▶ What the exercise asks
Exactly the lines from the beginning of the material to the line with "def State.discardPulse (s" are to be repeated, both ends included.

▶ Dataset records
/-- A pulse lies in the window of an expected tick in which none has been accepted (Table TM-1). -/
def TimeSt.inWindow (t : TimeSt) : Bool :=
  decide (-2 ≤ (t.tally : Int) - t.expected) && decide ((t.tally : Int) - t.expected ≤ 2) &&
    decide (t.lastWindow ≠ some t.windowNo)

/-- A discarded pulse: D:1203.05 and record 0x0141 (Table TM-1, R60). -/
def State.discardPulse (s : State) : State :=
  (s.mapTime (fun t => { t with discarded := t.discarded + 1 })).logEv 0x0141 sevLogged unitHub 0 s.time.expected.toNat

/-- What every accepted pulse does: the missing run ends (R44), its window has its pulse, D:1203.02 shows e. -/
def State.acceptPulse (s : State) (window : Nat) (e : Int) : State :=
  s.mapTime (fun t => { t with missRun := 0, lastWindow := some window, phaseErr := e })

/-- Whether the unit's TH path has a fault, so that counts go over PX (R63). Path codes: 0x01 heard. -/
def State.thFault (s : State) : Bool := decide (s.pair.thPath = 2)

/-- The unit of a bound pair sends the count it assigned (R63) and its digest (Table PR-2), and misses its twin's for the epoch before (R64). -/
def State.sendCount (s : State) (count : Nat) : State :=
  if s.pair.bound then (s.sendTwin (.epochCount count s.thFault)).sendConfig else s

/-- A mismatch (R64): after two in a row the counts disagree, D:1204.03 counts and the time event is raised. -/
def State.epochMismatch (s : State) : State :=
  if s.time.mismatchRun + 1 = 2 then
    ((s.mapTime (fun t => { t with mismatchRun := 2, pairTime := 2, mismatches := t.mismatches + 1 })).mapPair
      (fun p => { p with lockRuns := false })).raiseEvent 1
  else s.mapTime (fun t => { t with mismatchRun := t.mismatchRun + 1 })

/-- At the unit's own next expected pulse, an epoch for which no count of the twin arrived is a mismatch (R64), once. A count sampled in
the tick of that pulse has arrived (R62). -/
def State.twinCountDue (s : State) : State :=
  if s.pair.bound && decide (s.time.epochCount ≠ 0) && decide (s.time.twinSeen ≠ some s.time.epochCount) &&
      !s.sampled (fun c => match c with
        | .twinEpochCount a _ _ => decide (a ≤ s.now)
        | _ => false) then
    s.epochMismatch.mapTime (fun t => { t with twinSeen := some t.epochCount })
  else s

/-- The unit has assigned a count to the present epoch: one was assigned, and its window was not missed since (R44, R64). -/
def TimeSt.hasOwnCount (t : TimeSt) : Bool :=
  decide (t.epochCount ≠ 0) && decide (t.lastClosed.getD 0 ≤ t.lastWindow.getD 0)

/-- The unit assigns count `n` to a pulse. -/
def State.assignCount (s : State) (n : Nat) : State :=
  let s := s.twinCountDue
  (s.mapTime (fun t => { t with epochCount := n })).sendCount n

/-- The sequencer measures in tally periods: a jump of the tally shortens none of its intervals (R520). -/
def State.spacingKept (s : State) (jump : Nat) : State := s.mapPower (fun p => { p with lastOn := p.lastOn.map (· + jump) })

/-- The load of R52 and R530 at an accepted pulse: the tally becomes N × 1,000,000 or holds for its excess. -/
def State.applyLoad (s : State) (n : Nat) : State :=
  let s := (s.acceptPulse n 0).spacingKept (n * 1000000 - s.now)
  let s := s.mapTime (fun t =>
    { t with tally := max t.tally (n * 1000000), skip := some (t.tally, max t.tally (n * 1000000)), hold := t.tally - n * 1000000, reference := some (n * 1000000),
             stepped := true, loadN := none, loadDone := true })
  s.assignCount n

/-- The step of R50: the tally goes forward to the next multiple of 1,000,000. -/
def State.stepToMultiple (s : State) : State :=
  let target := cdiv s.now 1000000 * 1000000
  ((s.acceptPulse (target / 1000000) 0).spacingKept (target - s.now)).mapTime (fun t =>
    { t with tally := target, skip := some (t.tally, target), reference := some target, stepped := true })

/-- An accepted pulse in UNSET without a load to apply: the step after power-up, LOCKED after a load, or only accepted. DESIGN
CHOICE (log 51): the pulse that R52 says sets LOCKED does so while REFCLK is lost too, and the unit is then LOCKED on its local
oscillator until a reference loss is declared anew. -/
def State.unsetPulse (s : State) : State :=
  if s.time.loadDone then
    let e := phaseErrorAt s.now
    let s := s.acceptPulse s.time.windowNo e
    let s := s.mapTime (fun t => { t with residual := e })
    (s.assignCount (nearestEpoch s.now)).enterLocked
  else if s.time.stepped then
    let r := s.time.reference.getD s.now
    (s.acceptPulse s.time.windowNo (phaseErrorAt s.now)).mapTime (fun t => { t with reference := some r })
  else s.stepToMultiple

/-- An EPOCH pulse in UNSET (R50 to R52, R530). -/
def State.pulseUnset (s : State) : State :=
  if s.time.reference.isSome && !s.time.inWindow then s.discardPulse
  else
    let s := if s.time.reference.isSome then s else s.mapTime (fun t => { t with reference := some t.tally })
    match s.time.loadN with
    | none => s.unsetPulse
    | some n =>
      if s.now < n * 1000000 + 1000000 then s.applyLoad n
      else
        let s := s.mapTime (fun t => { t with loadN := none, loadUsed := false })
        (s.logEv 0x0140 sevLogged unitHub 0 0).unsetPulse

/-- Two pulses 1,000,000 tk apart end HOLDOVER (R59, R60). -/
def State.endHoldover (s : State) : State :=
  let e := phaseErrorAt s.now
  let n := nearestEpoch s.now
  let s := (s.acceptPulse n e).assignCount n
  if -2 ≤ e ∧ e ≤ 2 then (s.mapTime (fun t => { t with residual := e })).enterLocked
  else if e < -200000 ∨ 200000 < e then
    let s := (s.mapTime (fun t => { t with cause := t.cause ||| 4#8, residual := 0 })).setTimeMode .fault
    s.logEv 0x0102 sevCapacity unitHub 0 0
  else (s.mapTime (fun t => { t with residual := e })).setTimeMode .relock

/-- Whether this pulse and the one before it lie 1,000,000 tk apart within ±2 tk (R59). -/
def TimeSt.pairedPulse (t : TimeSt) : Bool :=
  match t.lastPulse with
  | some p => decide (p + 999998 ≤ t.tally) && decide (t.tally ≤ p + 1000002)
  | none => false

/-- A pulse that met the width check, in a state other than UNSET. DESIGN CHOICE (log 51): a pair of pulses that was complete before
REFCLK returned does not end HOLDOVER at the return; the next paired pulse does (R59 names no tick). -/
def State.pulseSet (s : State) : State :=
  let e := phaseErrorAt s.now
  let n := nearestEpoch ((s.now : Int) - s.time.shift)
  match s.time.mode with
  | .unset => s
  | .locked =>
    if s.time.inWindow then
      ((s.acceptPulse s.time.windowNo e).mapTime (fun t => { t with residual := e })).assignCount n
    else s.discardPulse
  | .holdover =>
    if !s.time.refLost && s.time.pairedPulse then s.endHoldover
    else if s.time.inWindow then (s.acceptPulse s.time.windowNo e).assignCount n
    else s.discardPulse
  | .relock =>
    if s.time.inWindow then
      let s := ((s.acceptPulse s.time.windowNo ((s.now : Int) - 1000000 * n)).mapTime
        (fun t => { t with residual := (t.tally : Int) - 1000000 * n })).assignCount n
      if -2 ≤ (s.now : Int) - 1000000 * n ∧ (s.now : Int) - 1000000 * n ≤ 2 then s.enterLocked else s
    else s.discardPulse
  | .fault => if s.time.inWindow then (s.acceptPulse s.time.windowNo e).assignCount n else s.discardPulse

▶ Answer section
/-- A pulse lies in the window of an expected tick in which none has been accepted (Table TM-1). -/
def TimeSt.inWindow (t : TimeSt) : Bool :=
  decide (-2 ≤ (t.tally : Int) - t.expected) && decide ((t.tally : Int) - t.expected ≤ 2) &&
    decide (t.lastWindow ≠ some t.windowNo)

/-- A discarded pulse: D:1203.05 and record 0x0141 (Table TM-1, R60). -/
def State.discardPulse (s : State) : State :=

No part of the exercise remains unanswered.